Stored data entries
* * * * * * *

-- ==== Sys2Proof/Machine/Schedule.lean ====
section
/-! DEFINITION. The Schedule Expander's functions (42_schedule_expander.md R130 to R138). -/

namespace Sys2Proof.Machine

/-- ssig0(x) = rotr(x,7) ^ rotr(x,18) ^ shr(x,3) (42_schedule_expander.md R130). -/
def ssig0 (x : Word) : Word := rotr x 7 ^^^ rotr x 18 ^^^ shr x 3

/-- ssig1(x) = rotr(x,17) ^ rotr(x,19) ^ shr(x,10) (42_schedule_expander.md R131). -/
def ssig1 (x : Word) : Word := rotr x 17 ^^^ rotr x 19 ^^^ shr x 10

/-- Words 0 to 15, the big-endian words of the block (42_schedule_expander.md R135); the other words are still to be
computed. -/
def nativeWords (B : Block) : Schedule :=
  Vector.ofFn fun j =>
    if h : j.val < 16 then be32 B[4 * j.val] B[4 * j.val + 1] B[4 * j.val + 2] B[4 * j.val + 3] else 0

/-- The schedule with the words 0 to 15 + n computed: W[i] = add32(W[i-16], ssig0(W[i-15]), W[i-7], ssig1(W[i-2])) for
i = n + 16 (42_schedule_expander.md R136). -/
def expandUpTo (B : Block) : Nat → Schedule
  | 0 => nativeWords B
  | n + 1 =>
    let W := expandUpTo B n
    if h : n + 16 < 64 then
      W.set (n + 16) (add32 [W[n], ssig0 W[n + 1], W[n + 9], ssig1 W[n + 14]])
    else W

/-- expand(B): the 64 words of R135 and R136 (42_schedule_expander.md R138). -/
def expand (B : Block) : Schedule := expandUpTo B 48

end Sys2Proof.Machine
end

* * * * * * *

__What to produce__
Extract every line from the one with "(42_schedule_expander.md R138). -/" down to the final line above, both included, exactly as written.

__Exercise output__
/-- expand(B): the 64 words of R135 and R136 (42_schedule_expander.md R138). -/
def expand (B : Block) : Schedule := expandUpTo B 48

end Sys2Proof.Machine
end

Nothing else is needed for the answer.